[Collected data]
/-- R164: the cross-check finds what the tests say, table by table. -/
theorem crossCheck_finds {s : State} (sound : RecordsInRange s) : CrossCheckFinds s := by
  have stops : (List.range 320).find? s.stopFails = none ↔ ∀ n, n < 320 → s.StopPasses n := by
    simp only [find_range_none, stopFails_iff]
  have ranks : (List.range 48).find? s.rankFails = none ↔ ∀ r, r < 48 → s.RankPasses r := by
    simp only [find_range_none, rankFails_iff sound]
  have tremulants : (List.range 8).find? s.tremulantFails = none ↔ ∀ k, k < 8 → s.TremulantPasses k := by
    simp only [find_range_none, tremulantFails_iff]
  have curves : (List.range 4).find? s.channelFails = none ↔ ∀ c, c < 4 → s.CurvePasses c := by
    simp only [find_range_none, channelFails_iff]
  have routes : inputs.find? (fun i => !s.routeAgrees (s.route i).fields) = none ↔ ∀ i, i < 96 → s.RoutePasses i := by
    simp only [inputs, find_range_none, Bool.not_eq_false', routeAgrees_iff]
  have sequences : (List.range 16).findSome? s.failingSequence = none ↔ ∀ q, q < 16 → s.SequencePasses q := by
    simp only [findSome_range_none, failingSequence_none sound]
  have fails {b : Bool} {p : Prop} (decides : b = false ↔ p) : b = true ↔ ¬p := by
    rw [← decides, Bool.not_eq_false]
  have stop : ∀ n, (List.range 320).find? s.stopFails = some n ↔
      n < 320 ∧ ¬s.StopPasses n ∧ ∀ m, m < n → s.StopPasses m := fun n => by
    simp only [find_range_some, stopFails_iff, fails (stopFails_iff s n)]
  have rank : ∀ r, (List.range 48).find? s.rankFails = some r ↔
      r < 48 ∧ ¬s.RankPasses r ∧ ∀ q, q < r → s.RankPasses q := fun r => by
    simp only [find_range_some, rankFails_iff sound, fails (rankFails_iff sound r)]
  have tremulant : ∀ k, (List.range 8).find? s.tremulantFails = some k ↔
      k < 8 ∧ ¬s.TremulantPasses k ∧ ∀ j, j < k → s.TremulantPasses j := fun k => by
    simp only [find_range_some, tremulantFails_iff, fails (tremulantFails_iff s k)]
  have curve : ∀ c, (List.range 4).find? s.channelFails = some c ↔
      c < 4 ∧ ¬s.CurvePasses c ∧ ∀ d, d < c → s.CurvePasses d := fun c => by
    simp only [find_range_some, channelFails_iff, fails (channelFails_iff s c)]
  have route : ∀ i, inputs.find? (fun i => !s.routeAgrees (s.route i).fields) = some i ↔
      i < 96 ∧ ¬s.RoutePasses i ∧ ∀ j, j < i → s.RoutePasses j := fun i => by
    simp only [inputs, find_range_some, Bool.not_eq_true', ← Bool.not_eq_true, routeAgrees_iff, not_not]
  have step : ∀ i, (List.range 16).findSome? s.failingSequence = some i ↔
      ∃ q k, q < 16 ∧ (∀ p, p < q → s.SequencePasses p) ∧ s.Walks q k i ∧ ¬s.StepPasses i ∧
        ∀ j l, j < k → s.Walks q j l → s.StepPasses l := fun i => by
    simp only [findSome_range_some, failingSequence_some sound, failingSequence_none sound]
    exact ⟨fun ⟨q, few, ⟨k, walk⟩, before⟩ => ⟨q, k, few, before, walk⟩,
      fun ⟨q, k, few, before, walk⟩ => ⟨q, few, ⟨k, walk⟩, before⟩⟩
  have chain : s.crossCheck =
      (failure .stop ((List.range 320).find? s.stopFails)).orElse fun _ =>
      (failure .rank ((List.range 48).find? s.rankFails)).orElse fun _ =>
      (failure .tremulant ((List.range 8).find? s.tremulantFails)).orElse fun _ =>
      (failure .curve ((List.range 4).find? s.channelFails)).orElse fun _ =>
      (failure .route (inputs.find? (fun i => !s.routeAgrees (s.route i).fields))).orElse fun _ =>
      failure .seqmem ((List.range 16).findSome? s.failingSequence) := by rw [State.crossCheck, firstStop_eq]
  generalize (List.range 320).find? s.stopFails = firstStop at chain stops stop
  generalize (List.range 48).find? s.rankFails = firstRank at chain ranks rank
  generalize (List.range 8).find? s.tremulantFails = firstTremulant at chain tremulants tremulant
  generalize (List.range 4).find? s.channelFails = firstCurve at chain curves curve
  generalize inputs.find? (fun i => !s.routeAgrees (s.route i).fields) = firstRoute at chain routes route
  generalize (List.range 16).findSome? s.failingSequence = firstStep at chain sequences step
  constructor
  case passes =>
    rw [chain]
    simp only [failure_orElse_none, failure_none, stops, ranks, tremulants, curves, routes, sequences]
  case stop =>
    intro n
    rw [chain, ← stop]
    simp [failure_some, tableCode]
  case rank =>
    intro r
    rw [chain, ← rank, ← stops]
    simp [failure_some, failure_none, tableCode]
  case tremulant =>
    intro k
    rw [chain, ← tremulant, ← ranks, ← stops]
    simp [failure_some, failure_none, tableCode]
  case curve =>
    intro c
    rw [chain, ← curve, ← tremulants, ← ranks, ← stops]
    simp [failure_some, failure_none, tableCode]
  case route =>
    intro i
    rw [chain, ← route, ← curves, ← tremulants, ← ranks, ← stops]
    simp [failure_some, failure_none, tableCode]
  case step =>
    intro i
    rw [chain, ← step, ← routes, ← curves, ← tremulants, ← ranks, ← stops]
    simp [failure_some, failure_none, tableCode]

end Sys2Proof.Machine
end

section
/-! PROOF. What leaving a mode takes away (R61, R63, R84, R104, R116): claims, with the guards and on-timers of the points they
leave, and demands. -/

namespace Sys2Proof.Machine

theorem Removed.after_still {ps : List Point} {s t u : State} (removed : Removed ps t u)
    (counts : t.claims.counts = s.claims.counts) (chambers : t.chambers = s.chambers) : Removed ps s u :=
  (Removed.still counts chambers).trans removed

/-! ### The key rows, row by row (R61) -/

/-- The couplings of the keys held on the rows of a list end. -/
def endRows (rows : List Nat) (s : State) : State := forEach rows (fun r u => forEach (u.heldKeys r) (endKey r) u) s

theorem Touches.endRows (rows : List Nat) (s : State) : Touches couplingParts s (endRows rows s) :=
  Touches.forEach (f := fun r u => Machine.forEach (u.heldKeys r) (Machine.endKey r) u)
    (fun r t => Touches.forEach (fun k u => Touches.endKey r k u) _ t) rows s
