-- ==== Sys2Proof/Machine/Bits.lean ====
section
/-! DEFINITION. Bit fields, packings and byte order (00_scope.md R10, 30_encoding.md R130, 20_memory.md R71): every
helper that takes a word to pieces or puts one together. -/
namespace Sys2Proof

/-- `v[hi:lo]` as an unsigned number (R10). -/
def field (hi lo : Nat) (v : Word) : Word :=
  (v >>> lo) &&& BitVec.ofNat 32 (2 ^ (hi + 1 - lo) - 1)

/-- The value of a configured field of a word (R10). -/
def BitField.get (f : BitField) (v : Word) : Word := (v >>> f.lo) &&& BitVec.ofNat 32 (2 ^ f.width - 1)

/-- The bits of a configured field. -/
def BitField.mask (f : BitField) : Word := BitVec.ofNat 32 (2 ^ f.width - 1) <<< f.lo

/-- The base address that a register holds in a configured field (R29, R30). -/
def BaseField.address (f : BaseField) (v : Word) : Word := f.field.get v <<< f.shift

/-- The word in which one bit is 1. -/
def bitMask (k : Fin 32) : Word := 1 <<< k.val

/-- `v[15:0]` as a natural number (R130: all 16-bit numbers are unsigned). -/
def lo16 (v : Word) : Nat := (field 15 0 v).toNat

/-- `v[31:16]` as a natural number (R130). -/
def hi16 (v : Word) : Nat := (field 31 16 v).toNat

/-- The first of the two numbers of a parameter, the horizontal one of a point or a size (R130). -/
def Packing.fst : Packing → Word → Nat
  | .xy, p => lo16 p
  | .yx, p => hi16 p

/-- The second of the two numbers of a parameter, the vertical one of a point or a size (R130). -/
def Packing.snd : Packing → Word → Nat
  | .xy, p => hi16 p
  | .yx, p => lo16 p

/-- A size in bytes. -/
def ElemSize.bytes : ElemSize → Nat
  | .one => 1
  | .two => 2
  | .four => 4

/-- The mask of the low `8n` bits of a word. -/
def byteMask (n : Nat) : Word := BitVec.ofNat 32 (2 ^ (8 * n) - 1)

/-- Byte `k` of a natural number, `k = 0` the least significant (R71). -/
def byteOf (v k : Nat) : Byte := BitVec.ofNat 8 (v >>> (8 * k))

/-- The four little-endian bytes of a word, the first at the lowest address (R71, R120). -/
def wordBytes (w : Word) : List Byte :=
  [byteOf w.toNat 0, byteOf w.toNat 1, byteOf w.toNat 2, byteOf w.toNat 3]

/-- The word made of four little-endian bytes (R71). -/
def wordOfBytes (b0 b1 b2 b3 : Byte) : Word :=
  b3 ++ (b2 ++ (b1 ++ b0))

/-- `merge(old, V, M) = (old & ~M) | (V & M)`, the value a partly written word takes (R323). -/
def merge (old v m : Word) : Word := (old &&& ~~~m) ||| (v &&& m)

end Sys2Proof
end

■ **The problem**
Of all the entries above, retype exactly the lines from the line with "configured field. -/" to the line with "def hi16 (v", both included, and no others.

■ **Answer box**
/-- The bits of a configured field. -/
def BitField.mask (f : BitField) : Word := BitVec.ofNat 32 (2 ^ f.width - 1) <<< f.lo

/-- The base address that a register holds in a configured field (R29, R30). -/
def BaseField.address (f : BaseField) (v : Word) : Word := f.field.get v <<< f.shift

/-- The word in which one bit is 1. -/
def bitMask (k : Fin 32) : Word := 1 <<< k.val

/-- `v[15:0]` as a natural number (R130: all 16-bit numbers are unsigned). -/
def lo16 (v : Word) : Nat := (field 15 0 v).toNat

/-- `v[31:16]` as a natural number (R130). -/
def hi16 (v : Word) : Nat := (field 31 16 v).toNat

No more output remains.